In a new report from Navigant Research, the myth that electric utilities may not be able to handle meaningful adoption of electric vehicles is explored. The title of the report, "Plug-In Vehicles: For Utilities, More Opportunities than Challenges," says it all. If Tesla (TSLA -1.92%) does, indeed, bring to market an affordable electric vehicle with about 200 miles of range that goes on to sell hundreds of thousands of units, don't worry: Tesla will not be causing blackouts.

A Model S charging. Source: Tesla Motors.

Utilities do not fear EVs
To the contrary, electric utilities may look forward to adoption of electric vehicles, or EVs. EVs are an opportunity for higher revenues with very little grid modifications needed. The average household with a battery-electric vehicle or a plug-in hybrid results in around $450-$520 per year in incremental revenue for electric utilities, according to the report. "To reap such revenues, some modifications to the existing utility grid infrastructure are necessary, but not many," said Navigant Research's Scott Shepard.

Even more, many utilities have already been required to upgrade their grid supply infrastructure to handle increased demand for air conditioning during summer afternoons. EVs, which are usually charged at night as opposed to being used at peak times like air-conditioning units, can take advantage of this larger load capacity without adding to peak time demands.

Utilities will actually see a number of benefits from increased adoption of electric vehicles. "[U]sing PEVs [plug-in electric vehicles] for demand response programs, for grid balancing, renewables integration, and demand charge reduction, will help utilities supply electricity and may actually reduce peak demand loads," said Shepard.

Even in the state of California where Tesla sales and sales of other EVs are far greater than an any other state, electric utilities only need upgrades to local grids to handle the increased demand in energy consumption due to EV adoption less than 1% of the time -- and the required upgrades are just at the local distribution transformer.

Should investors worry about blackouts?
No.
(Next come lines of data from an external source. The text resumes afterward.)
-- ==== Sys2Proof/Tests/WitnessRules.lean ====
section
/-! SUPPORT. Witnesses for the statements about frames, invariants and refusals: for each statement one theorem with a state and operands that meet
the hypotheses of each of its clauses. -/

set_option maxRecDepth 10000
set_option Elab.async false
set_option linter.unusedVariables false

namespace Sys2Proof.Tests

open Sys2Proof.Machine

/-- What `Obligations.StorageLibraryAnswers` assumes is met, clause by clause. -/
theorem witness_StorageLibraryAnswers :
    (∃ (s : State) (k : Pkt), (bankOf s k.bank).shipped = false) ∧
    (∃ (s : State) (k : Pkt) (bs : List Nat) (e : StgCmd), ((bankOf s k.bank).shipped = true ∧ 16 ≤ k.entry ∧
      k.entry ≤ 23) ∧ k.lib = none ∧ k.conn = none ∧ bs = rawBytes (pktBytes s k) ∧ e = StgCmd.ofBytes bs ∧
      bs.getD 0 0 ≠ 0x40) ∧
    (∃ (s : State) (k : Pkt) (bs : List Nat) (e : StgCmd), ((bankOf s k.bank).shipped = true ∧ 16 ≤ k.entry ∧
      k.entry ≤ 23) ∧ k.lib = none ∧ k.conn = none ∧ bs = rawBytes (pktBytes s k) ∧ e = StgCmd.ofBytes bs ∧
      bs.getD 0 0 = 0x40 ∧ (e.bad (bs.length / 32) = true ∨ xtsBad s k.fid e = true)) ∧
    (∃ (s : State) (k : Pkt) (bs : List Nat) (e : StgCmd), ((bankOf s k.bank).shipped = true ∧ 16 ≤ k.entry ∧
      k.entry ≤ 23) ∧ k.lib = none ∧ k.conn = none ∧ bs = rawBytes (pktBytes s k) ∧ e = StgCmd.ofBytes bs ∧
      bs.getD 0 0 = 0x40 ∧ e.bad (bs.length / 32) = false ∧ xtsBad s k.fid e = false) ∧
    (∃ (s : State) (p : Nat) (k : Pkt) (r : LibRun) (rest : List LibOp) (reason : Nat), r.turn = false ∧
      r.plan = .get :: rest) ∧
    (∃ (s : State) (p : Nat) (k : Pkt) (r : LibRun) (rest : List LibOp) (reason : Nat), r.turn = false ∧
      r.plan = .handoff false :: rest) ∧
    (∃ (a : LibAcc) (dw0 cid sf i : Nat), i = cid % 64 ∧ a.slotSt cid = 0) ∧
    (∃ (a : LibAcc) (dw0 cid sf i : Nat), i = cid % 64 ∧ a.slotSt cid = 1 ∧
      ((tget a.rc.cmds i).map (·.bad)).getD false = false) ∧
    (∃ (a : LibAcc) (dw0 cid sf i : Nat), i = cid % 64 ∧ a.slotSt cid = 2) ∧
    (∃ (a : LibAcc) (dw0 cid sf i : Nat), i = cid % 64 ∧ a.slotSt cid = 3) :=
  ⟨⟨live, stepPkt 5 2, by decide +kernel⟩,
   ⟨{ stepping 0 5 2 with seq := { (stepping 0 5 2).seq with bankA := { endBank .current with decl := some { endDecl with shipped := true } } }, grn := { live.grn with bufs := [(7, { owner := 0xFFF, st := 2 })], data := [(7, ([0] ++ List.replicate 255 0).map (fun b => ⟨BitVec.ofNat 8 b, false⟩))] } },
     ({ ord := 0, words := mkWords (fun i => if i = 24 then 7 + 96 * 2 ^ 40 else if i = 26 then 2 * 2 ^ 24 else 0), entry := 23, chains := [7] } : Pkt),
     rawBytes (pktBytes ({ stepping 0 5 2 with seq := { (stepping 0 5 2).seq with bankA := { endBank .current with decl := some { endDecl with shipped := true } } }, grn := { live.grn with bufs := [(7, { owner := 0xFFF, st := 2 })], data := [(7, ([0] ++ List.replicate 255 0).map (fun b => ⟨BitVec.ofNat 8 b, false⟩))] } }) ({ ord := 0, words := mkWords (fun i => if i = 24 then 7 + 96 * 2 ^ 40 else if i = 26 then 2 * 2 ^ 24 else 0), entry := 23, chains := [7] } : Pkt)),
     StgCmd.ofBytes (rawBytes (pktBytes ({ stepping 0 5 2 with seq := { (stepping 0 5 2).seq with bankA := { endBank .current with decl := some { endDecl with shipped := true } } }, grn := { live.grn with bufs := [(7, { owner := 0xFFF, st := 2 })], data := [(7, ([0] ++ List.replicate 255 0).map (fun b => ⟨BitVec.ofNat 8 b, false⟩))] } }) ({ ord := 0, words := mkWords (fun i => if i = 24 then 7 + 96 * 2 ^ 40 else if i = 26 then 2 * 2 ^ 24 else 0), entry := 23, chains := [7] } : Pkt))),
     by decide +kernel, by first | decide +kernel | rfl, by first | decide +kernel | rfl, by first | decide +kernel | rfl,
     by first | decide +kernel | rfl, by decide +kernel⟩,
   ⟨{ stepping 0 5 2 with seq := { (stepping 0 5 2).seq with bankA := { endBank .current with decl := some { endDecl with shipped := true } } }, grn := { live.grn with bufs := [(7, { owner := 0xFFF, st := 2 })], data := [(7, ([0x40, 0, 0, 0, 0, 0, 0, 0, 0, 0, 2] ++ List.replicate 255 0).map (fun b => ⟨BitVec.ofNat 8 b, false⟩))] } },
     ({ ord := 0, words := mkWords (fun i => if i = 24 then 7 + 96 * 2 ^ 40 else if i = 26 then 2 * 2 ^ 24 else 0), entry := 23, chains := [7] } : Pkt),
     rawBytes (pktBytes ({ stepping 0 5 2 with seq := { (stepping 0 5 2).seq with bankA := { endBank .current with decl := some { endDecl with shipped := true } } }, grn := { live.grn with bufs := [(7, { owner := 0xFFF, st := 2 })], data := [(7, ([0x40, 0, 0, 0, 0, 0, 0, 0, 0, 0, 2] ++ List.replicate 255 0).map (fun b => ⟨BitVec.ofNat 8 b, false⟩))] } }) ({ ord := 0, words := mkWords (fun i => if i = 24 then 7 + 96 * 2 ^ 40 else if i = 26 then 2 * 2 ^ 24 else 0), entry := 23, chains := [7] } : Pkt)),
     StgCmd.ofBytes (rawBytes (pktBytes ({ stepping 0 5 2 with seq := { (stepping 0 5 2).seq with bankA := { endBank .current with decl := some { endDecl with shipped := true } } }, grn := { live.grn with bufs := [(7, { owner := 0xFFF, st := 2 })], data := [(7, ([0x40, 0, 0, 0, 0, 0, 0, 0, 0, 0, 2] ++ List.replicate 255 0).map (fun b => ⟨BitVec.ofNat 8 b, false⟩))] } }) ({ ord := 0, words := mkWords (fun i => if i = 24 then 7 + 96 * 2 ^ 40 else if i = 26 then 2 * 2 ^ 24 else 0), entry := 23, chains := [7] } : Pkt))),
     by decide +kernel, by first | decide +kernel | rfl, by first | decide +kernel | rfl, by first | decide +kernel | rfl,
     by first | decide +kernel | rfl, by decide +kernel⟩,
   ⟨{ stepping 0 5 2 with seq := { (stepping 0 5 2).seq with bankA := { endBank .current with decl := some { endDecl with shipped := true } } }, grn := { live.grn with bufs := [(7, { owner := 0xFFF, st := 2 })], data := [(7, ([0x40] ++ List.replicate 255 0).map (fun b => ⟨BitVec.ofNat 8 b, false⟩))] } },
     ({ ord := 0, words := mkWords (fun i => if i = 24 then 7 + 96 * 2 ^ 40 else if i = 26 then 2 * 2 ^ 24 else 0), entry := 23, chains := [7] } : Pkt),
     rawBytes (pktBytes ({ stepping 0 5 2 with seq := { (stepping 0 5 2).seq with bankA := { endBank .current with decl := some { endDecl with shipped := true } } }, grn := { live.grn with bufs := [(7, { owner := 0xFFF, st := 2 })], data := [(7, ([0x40] ++ List.replicate 255 0).map (fun b => ⟨BitVec.ofNat 8 b, false⟩))] } }) ({ ord := 0, words := mkWords (fun i => if i = 24 then 7 + 96 * 2 ^ 40 else if i = 26 then 2 * 2 ^ 24 else 0), entry := 23, chains := [7] } : Pkt)),
     StgCmd.ofBytes (rawBytes (pktBytes ({ stepping 0 5 2 with seq := { (stepping 0 5 2).seq with bankA := { endBank .current with decl := some { endDecl with shipped := true } } }, grn := { live.grn with bufs := [(7, { owner := 0xFFF, st := 2 })], data := [(7, ([0x40] ++ List.replicate 255 0).map (fun b => ⟨BitVec.ofNat 8 b, false⟩))] } }) ({ ord := 0, words := mkWords (fun i => if i = 24 then 7 + 96 * 2 ^ 40 else if i = 26 then 2 * 2 ^ 24 else 0), entry := 23, chains := [7] } : Pkt))),
     by decide +kernel, by first | decide +kernel | rfl, by first | decide +kernel | rfl, by first | decide +kernel | rfl,
     by first | decide +kernel | rfl, by decide +kernel⟩,
   ⟨live, 0, stepPkt 5 2, ({ conn := 4, fid := 2, turn := false, plan := [.get] } : LibRun), [], 0, by decide +kernel,
     by first | decide +kernel | rfl⟩,
   ⟨live, 0, stepPkt 5 2, ({ conn := 4, fid := 2, turn := false, plan := [.handoff false] } : LibRun), [], 3,
     by decide +kernel, by first | decide +kernel | rfl⟩,
   ⟨({ conn := 4, c := { conn4 with slots := [(5, { tag := 1, cq := 7, st := 1, gen := 15, allocAt := 0 })] }, chan := 0, now := 0, rc := {} } : LibAcc),
     0, 1029, 0, 5, by first | decide +kernel | rfl, by decide +kernel⟩,
   ⟨({ conn := 4, c := { conn4 with slots := [(5, { tag := 1, cq := 7, st := 1, gen := 16, allocAt := 0 })] }, chan := 0, now := 0, rc := {} } : LibAcc),
     0, 1029, 0, 5, by first | decide +kernel | rfl, by decide +kernel⟩,
   ⟨({ conn := 4, c := { conn4 with slots := [(5, { tag := 1, cq := 7, st := 2, gen := 16, allocAt := 0 })] }, chan := 0, now := 0, rc := {} } : LibAcc),
     0, 1029, 0, 5, by first | decide +kernel | rfl, by decide +kernel⟩,
   ⟨({ conn := 4, c := { conn4 with slots := [(5, { tag := 1, cq := 7, st := 3, gen := 16, allocAt := 0 })] }, chan := 0, now := 0, rc := {} } : LibAcc),
     0, 1029, 0, 5, by first | decide +kernel | rfl, by decide +kernel⟩⟩
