theorem execMainSupplyLoss_lifeFollows (s : State) : LifeFollows s ((execMainSupplyLoss s).after s) := by
  simp only [execMainSupplyLoss, Res_next_after]
  split
  · exact LifeFollows.refl s
  · refine Only.thenFollows (t := commitStore (bumpLife (histAppend (draw s).2
      ((Sys2Proof.Config.freeWord (draw s).1).toNat % 256) 0) 22 1)) (by simp) ?_
    exact (resetBlocks_lifeFollows _).only (by simp)

/-- A change's target takes effect, with every block at its reset values (R458). -/
def lcTakesEffect (s : State) : State :=
  { lcReset s with
    alm := { (lcReset s).alm with lcState := s.alm.lcTarget, wipePending := false }
    dev := { (lcReset s).dev with wipeDone := true }
    fmg := { (lcReset s).fmg with ready := true, fwAuthentic := s.fmg.fwAuthentic, isoHolds := s.fmg.isoHolds }
    grn := { (lcReset s).grn with ready := true }, cnt := { (lcReset s).cnt with ready := true }
    fwt := { (lcReset s).fwt with ready := true }, stg := { (lcReset s).stg with ready := true } }

/-- The end of a change brings its target. -/
theorem endLcChange_lifeFollows (b : BgCmd) (h : s.stw.lcChange = true) : LifeFollows s (endLcChange s b) := by
  have htaken : LifeFollows s (lcTakesEffect s) := lifeFollows_of_target (.inl h) rfl rfl
  simp only [endLcChange]
  split <;> exact htaken.only (by simp [lcTakesEffect])

/-- A start-up that completes a change brings its target. -/
theorem lcAtStart_lifeFollows (h : s.alm.wipePending = true) : LifeFollows s (lcAtStart s) := by
  have hdone : LifeFollows s { s with alm := { s.alm with lcState := s.alm.lcTarget, wipePending := false } } :=
    lifeFollows_of_target (.inr h) rfl rfl
  simp only [lcAtStart]
  split <;> exact hdone.only (by simp)

theorem lcChange_of_lcCmd {b : BgCmd} (h : lcCmd s = some b) : s.stw.lcChange = true := by
  unfold lcCmd at h
  split at h
  next hchange => exact hchange
  next => cases h

theorem execRldramWipeEnd_lifeFollows (s : State) : LifeFollows s ((execRldramWipeEnd s).after s) := by
  simp only [execRldramWipeEnd, Res_next_after]
  split
  · exact LifeFollows.refl s
  · have hwiped : Only 0x2101 s { s with
        dev := { s.dev with rldWiping := false, wipeDone := true }
        fwt := { s.fwt with ready := true }, stg := { s.stg with ready := true } } := by simp
    revert hwiped
    generalize ({ s with
      dev := { s.dev with rldWiping := false, wipeDone := true }
      fwt := { s.fwt with ready := true }, stg := { s.stg with ready := true } } : State) = s1
    intro hwiped
    have halm : s1.alm = s.alm := hwiped.eq .alm (by decide)
    have hwiped : Only 0x2ffffff s s1 := hwiped.widen (by decide)
    split
    next b hcmd => exact hwiped.thenFollows (endLcChange_lifeFollows b (lcChange_of_lcCmd hcmd))
    next =>
      split
      next hwipe => exact (hwiped.thenFollows (lcAtStart_lifeFollows (halm ▸ hwipe))).only (by simp)
      next => exact hwiped.lifeFollows.only (by simp)

theorem exec_lifeFollows {i : Instr} (h : exec i s = .next t) : LifeFollows s t := by
  by_cases hlife : Blk.life ∈ touches i
  case neg => exact lifeFollows_of_eq (commandsKeepToTheirParts i s t h .life hlife)
  case pos =>
    have hafter : t = Res.after (exec i s) s := by rw [h]; rfl
    rw [hafter]
    obtain ⟨-, -, hchanges⟩ := touches_table i
    rcases hchanges hlife with ⟨m, target, sig, rfl⟩ | rfl | ⟨imageOk, straps, lib, rfl⟩ | rfl | rfl
    · exact execChangeLifeCycleState_lifeFollows m target sig s
    · exact execPerstAssert_lifeFollows s
    · exact execColdReset_lifeFollows imageOk straps lib s
    · exact execRldramWipeEnd_lifeFollows s
    · exact execMainSupplyLoss_lifeFollows s

/-- DECOMMISSIONED has no exit (R455). -/
theorem lcAuthority_decommissioned (target : Nat) : lcAuthority 4 target = none := rfl

end LifeCycle

/-- Settles O43: a nanosecond leaves the life cycle as it is, and a command keeps to the table (`exec_lifeFollows`). -/
theorem lifeCycleFollowsTable : Obligations.LifeCycleFollowsTable := by
  unfold Obligations.LifeCycleFollowsTable
  intro s t hs hstep
  have hfollows : LifeFollows s t := by
    rcases step_cases hstep with ⟨-, ht⟩ | ⟨i, rest, -, hexec⟩
    · rw [ht]
      exact Only.lifeFollows (by simp)
    · exact (exec_lifeFollows hexec).congr rfl rfl
  obtain ⟨hsound, hmoved⟩ := hfollows hs
  refine ⟨hsound, hmoved, fun h4 => ?_⟩
  rw [h4, lcAuthority_decommissioned] at hmoved
  exact hmoved.resolve_right (by simp)

end Sys2Proof.Machine
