-- ==== Sys2Proof/Machine/Run.lean ====
section
/-! DEFINITION. Taking what is due: an event word through the decoder (spec R85), a unit or symbol through
its select, or time passing. -/

namespace Sys2Proof.Machine

/-- A verdict carried out. A reserved encoding and an illegal event raise their fault and change nothing else
(R86, R87, R200). A unit select without a unit is refused: R89 gives it no meaning (log entry 15). -/
def carryOut (v : Verdict) (s : State) : Result :=
  match v with
  | .legal i => exec i s
  | .reservedEncoding => .next (raise .reservedEncoding s)
  | .illegalEvent => .next (raise .illegalEvent s)
  | .unassignedUnit => .refused .unassignedUnit

/-- An event word is taken, decoded with the current CSTATE and MSTATE (R85). The time a timer had left
passes before its expiry event runs. A faulted block takes only `RESET` (R200). -/
def takeWord (w : EventWord) (s : State) : Result :=
  if s.fault.isSome ∧ w ≠ resetWord then .next s
  else match decodeEvent s.cstate s.mstate w with
    | .legal i => exec i (expire i s)
    | .reservedEncoding => carryOut .reservedEncoding s
    | .illegalEvent => carryOut .illegalEvent s
    | .unassignedUnit => carryOut .unassignedUnit s

/-- The fault of a second event: the block takes one event at a time, so no state accepts it (R207, R87). A
word that is no event of R71 is a reserved encoding there too (R86). -/
def surplusVerdict (w : EventWord) : Verdict :=
  if isReservedWord w then .reservedEncoding else .illegalEvent

/-- What is due happens. -/
def runDue (d : Due) (s : State) : Result :=
  match d with
  | .word w => takeWord w s
  | .surplus w => carryOut (surplusVerdict w) s
  | .unit u => carryOut (decodeUnit u) s
  | .symbol c => exec (decodeSymbol c) s
  | .badState => .next (raise .illegalEvent s)
  | .unitOfTime => .next (elapseUnit s)
  | .second => .next (elapseSecond s)
  | .wait => .next (elapseWait s)
  | .stopped => .next s

end Sys2Proof.Machine
end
If anything, utilities are hoping Tesla and other EVs will succeed in gaining greater adoption.

At the end of the day, potential blackouts from electric-vehicle charging is a myth. What critics often fail to acknowledge is that electric vehicles are far more efficient than gasoline vehicles. While the average gasoline vehicle drives about 12,000 miles per year and consumes the equivalent of 16,000 kilowatt-hours, the average fully electric vehicle driving those same 12,000 miles consumes just about 3,900 kWh (the average plug-in hybrid consumes the equivalent of about 4,300 kWh on 12,000 miles), Shepard explains.

Utilities have no reason to fear consumers charging their vehicles at home. Green Car Reports added useful context to the Navigant Research's story: "Real-world data from utilities has already shown that existing levels of electric cars have made virtually no impact on local grids. Last year, PG&E in California said it had upgraded only 12 neighborhood grids out of 10,000 service checks."

Shepard sums it up well in the report: "The net effect to utilities should be new revenue streams with few costs." That said, utilities are likely more than willing to make the necessary upgrades to handle greater adoption of electric vehicles.